◆ **What is being asked**: Begin at the line containing "generalize advanceAndLoop (slotTick" in the entries below and end at the line containing "renderGated gate f s = s := by"; transcribe that range exactly and nothing outside it.

◆ **Collected data**:
•••

theorem mem_modify {α : Type} {l : List α} {i : Nat} {f : α → α} {x : α} (h : x ∈ l.modify i f) :
    x ∈ l ∨ ∃ y ∈ l, x = f y := by
  induction l generalizing i with
  | nil => simp at h
  | cons a l ih =>
    cases i with
    | zero =>
      simp only [List.modify_zero_cons, List.mem_cons] at h
      rcases h with h | h
      · exact Or.inr ⟨a, by simp, h⟩
      · exact Or.inl (by simp [h])
    | succ i =>
      simp only [List.modify_succ_cons, List.mem_cons] at h
      rcases h with h | h
      · exact Or.inl (by simp [h])
      · rcases ih h with h | ⟨y, hy, h⟩
        · exact Or.inl (by simp [h])
        · exact Or.inr ⟨y, by simp [hy], h⟩

theorem rendered_mixAcc {r : SlotIx → Prop} (s : State) (i : Nat) (v : Channel → Int) :
    Rendered r s (s.mixAcc i v) := by
  refine ⟨rfl, rfl, by simp, fun _ => slotKept_refl _ _, fun _ _ => rfl, fun _ h => h, fun _ h => Or.inl h, ?_⟩
  intro h f hf
  rw [accbuf_mixAcc] at hf
  rcases mem_modify hf with hf | ⟨y, _, rfl⟩
  · exact h f hf
  · exact ⟨eighteen_addSaturated _ _, eighteen_addSaturated _ _, eighteen_addSaturated _ _, eighteen_addSaturated _ _⟩

theorem rendered_at {r : SlotIx → Prop} (s : State) (g : GroupIx) (p : Pair) : Rendered r s (s.at g p) :=
  ⟨rfl, rfl, rfl, fun _ => slotKept_refl _ _, fun _ _ => rfl, fun _ h => h, fun _ h => Or.inl h, fun h => h⟩

/-! ### Operators and networks -/

/-- The slots of a group. -/
def InGroup (g : GroupIx) (i : SlotIx) : Prop := groupOf i = g.val

theorem inGroup_slotIx (b : Bank) (g : GroupIx) : InGroup g (slotIx b g) := groupOf_slotIx b g

theorem rendered_evalOp {r : SlotIx → Prop} (s : State) (i : SlotIx) (pfm : Bool) (inp : OpInput) (hi : r i) :
    Rendered r s (s.evalOp i pfm inp).2 := by
  unfold State.evalOp
  have h := calculateOp_kept s.config (s.slot i) inp
  have h' := pfmOp_kept s.config s.rom (s.slot i) inp
  generalize calculateOp s.config (s.slot i) inp = x at h ⊢
  generalize pfmOp s.config s.rom (s.slot i) inp = y at h' ⊢
  cases pfm
  · exact rendered_setSlot s i _ hi h
  · exact rendered_trans (rendered_setSlot s i _ hi h') (rendered_loopEvent _ i _ hi)

theorem rendered_runStage (rt : Routing) (u : Unit4) (x : Locals × State) (st : Stage) :
    Rendered (InGroup u.group) x.2 (runStage rt u x st).2 := by
  cases st with
  | op k inp => exact rendered_evalOp _ _ _ _ (inGroup_slotIx _ _)
  | tap k => exact rendered_setSlot _ _ _ (inGroup_slotIx _ _) (setFeedback_kept _ _ _)

theorem rendered_runStages (rt : Routing) (u : Unit4) (s : State) :
    Rendered (InGroup u.group) s (runStages rt u s).2 := by
  have : ∀ (l : List Stage) (x : Locals × State), Rendered (InGroup u.group) x.2 (l.foldl (runStage rt u) x).2 := by
    intro l
    induction l with
    | nil => exact fun x => rendered_refl _ _
    | cons a l ih => exact fun x => rendered_trans (rendered_runStage rt u x a) (ih _)
  exact this rt.stages (Locals.zero, s)

theorem rendered_networkSample (rt : Routing) (u : Unit4) (i : Nat) (s : State) :
    Rendered (InGroup u.group) s (networkSample rt u i s) :=
  rendered_trans (rendered_runStages rt u s)
    (rendered_foldl (f := mixCarrier u i _) (fun s' _ => rendered_mixDirect s' _ _) _ _)

theorem rendered_pcmTick {r : SlotIx → Prop} (ix : SlotIx) (i : Nat) (s : State) (hi : r ix) :
    Rendered r s (pcmTick ix i s) := by
  unfold pcmTick
  dsimp only
  have hk := slotKept_trans (slotTick_kept s.config (s.slot ix)) (advanceAndLoop_kept _ _)
  generalize advanceAndLoop (slotTick s.config (s.slot ix)) = y at hk ⊢
  have hset : ∀ s' : State, Rendered r s s' → s'.config = s.config → s'.slot ix = s.slot ix →
      Rendered r s ((s'.setSlot ix y.1).loopEvent ix y.2) := fun s' h hc hs =>
    rendered_trans (rendered_trans h (rendered_setSlot s' ix y.1 hi (by rw [hc, hs]; exact hk)))
      (rendered_loopEvent _ ix _ hi)
  split
  · exact hset _ (rendered_mixAcc s i _) rfl rfl
  · exact hset _ (rendered_mixDirect s i _) rfl rfl

/-! ### Units -/

theorem rendered_forSamples {r : SlotIx → Prop} {f : Nat → State → State} (hf : ∀ i s, Rendered r s (f i s)) :
    ∀ (n i : Nat) (s : State), Rendered r s (forSamples f n i s)
  | 0, _, s => rendered_refl r s
  | n + 1, i, s => rendered_trans (hf i s) (rendered_forSamples hf n (i + 1) (f i s))

theorem rendered_renderGated {r : SlotIx → Prop} (gate : SlotIx) {f : Nat → State → State}
    (hf : ∀ i s, Rendered r s (f i s)) (s : State) : Rendered r s (renderGated gate f s) := by
  unfold renderGated
  split
  · exact rendered_forSamples hf _ _ _
  · exact rendered_refl r s

/-- A unit whose gate is 0 renders nothing (R451). -/
theorem renderGated_inactive (gate : SlotIx) (f : Nat → State → State) (s : State) (h : (s.slot gate).active = false) :
    renderGated gate f s = s := by
  unfold renderGated
  simp [h]

/-- The samples of a unit as a fold over the sample numbers (R452). -/
theorem forSamples_eq_foldl (f : Nat → State → State) : ∀ (n i : Nat) (s : State),
    forSamples f n i s = (List.range' i n).foldl (fun s' j => f j s') s
  | 0, _, _ => rfl
  | n + 1, i, s => by
    rw [forSamples, forSamples_eq_foldl f n (i + 1), List.range'_succ, List.foldl_cons]

/-- A gated unit in the words of the claims (R451, R452). -/
theorem renderGated_eq (gate : SlotIx) (f : Nat → State → State) (s : State) :
    renderGated gate f s = gatedUnit gate f s := by
  unfold renderGated gatedUnit
  rw [forSamples_eq_foldl, List.range_eq_range']
  rfl

theorem rendered_renderNetwork (rt : Routing) (p : Pair) (s : State) :
    Rendered (InGroup s.pos.group) s (renderNetwork rt p s) :=
  rendered_renderGated _ (fun i s' => rendered_networkSample rt ⟨s.pos.group, p⟩ i s') s

theorem rendered_renderVoice (b : Bank) (s : State) : Rendered (InGroup s.pos.group) s (renderVoice b s) :=
  rendered_renderGated _ (fun i s' => rendered_pcmTick _ i s' (inGroup_slotIx b s.pos.group)) s

/-! ### The position stays within a unit -/

theorem pos_networkSample (rt : Routing) (u : Unit4) (i : Nat) (s : State) : (networkSample rt u i s).pos = s.pos := by
  have hst : ∀ (x : Locals × State) (st : Stage), (runStage rt u x st).2.pos = x.2.pos := by
    intro x st
    cases st with
    | op k inp =>
      show (x.2.evalOp _ _ _).2.pos = x.2.pos
      unfold State.evalOp
      split <;> simp
    | tap k => rfl
  have hl : ∀ (l : List Stage) (x : Locals × State), (l.foldl (runStage rt u) x).2.pos = x.2.pos := by
    intro l
    induction l with
    | nil => exact fun _ => rfl
    | cons a l ih => exact fun x => (ih _).trans (hst x a)
  have hm : ∀ (lc : Locals) (l : List Seat) (x : State), (l.foldl (mixCarrier u i lc) x).pos = x.pos := by
    intro lc l
    induction l with
    | nil => exact fun _ => rfl
    | cons a l ih => exact fun x => (ih _).trans rfl
  exact (hm _ _ _).trans (hl _ _)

•••

◆ **Answer section**:
  generalize advanceAndLoop (slotTick s.config (s.slot ix)) = y at hk ⊢
  have hset : ∀ s' : State, Rendered r s s' → s'.config = s.config → s'.slot ix = s.slot ix →
      Rendered r s ((s'.setSlot ix y.1).loopEvent ix y.2) := fun s' h hc hs =>
    rendered_trans (rendered_trans h (rendered_setSlot s' ix y.1 hi (by rw [hc, hs]; exact hk)))
      (rendered_loopEvent _ ix _ hi)
  split
  · exact hset _ (rendered_mixAcc s i _) rfl rfl
  · exact hset _ (rendered_mixDirect s i _) rfl rfl

/-! ### Units -/

theorem rendered_forSamples {r : SlotIx → Prop} {f : Nat → State → State} (hf : ∀ i s, Rendered r s (f i s)) :
    ∀ (n i : Nat) (s : State), Rendered r s (forSamples f n i s)
  | 0, _, s => rendered_refl r s
  | n + 1, i, s => rendered_trans (hf i s) (rendered_forSamples hf n (i + 1) (f i s))

theorem rendered_renderGated {r : SlotIx → Prop} (gate : SlotIx) {f : Nat → State → State}
    (hf : ∀ i s, Rendered r s (f i s)) (s : State) : Rendered r s (renderGated gate f s) := by
  unfold renderGated
  split
  · exact rendered_forSamples hf _ _ _
  · exact rendered_refl r s

/-- A unit whose gate is 0 renders nothing (R451). -/
theorem renderGated_inactive (gate : SlotIx) (f : Nat → State → State) (s : State) (h : (s.slot gate).active = false) :
    renderGated gate f s = s := by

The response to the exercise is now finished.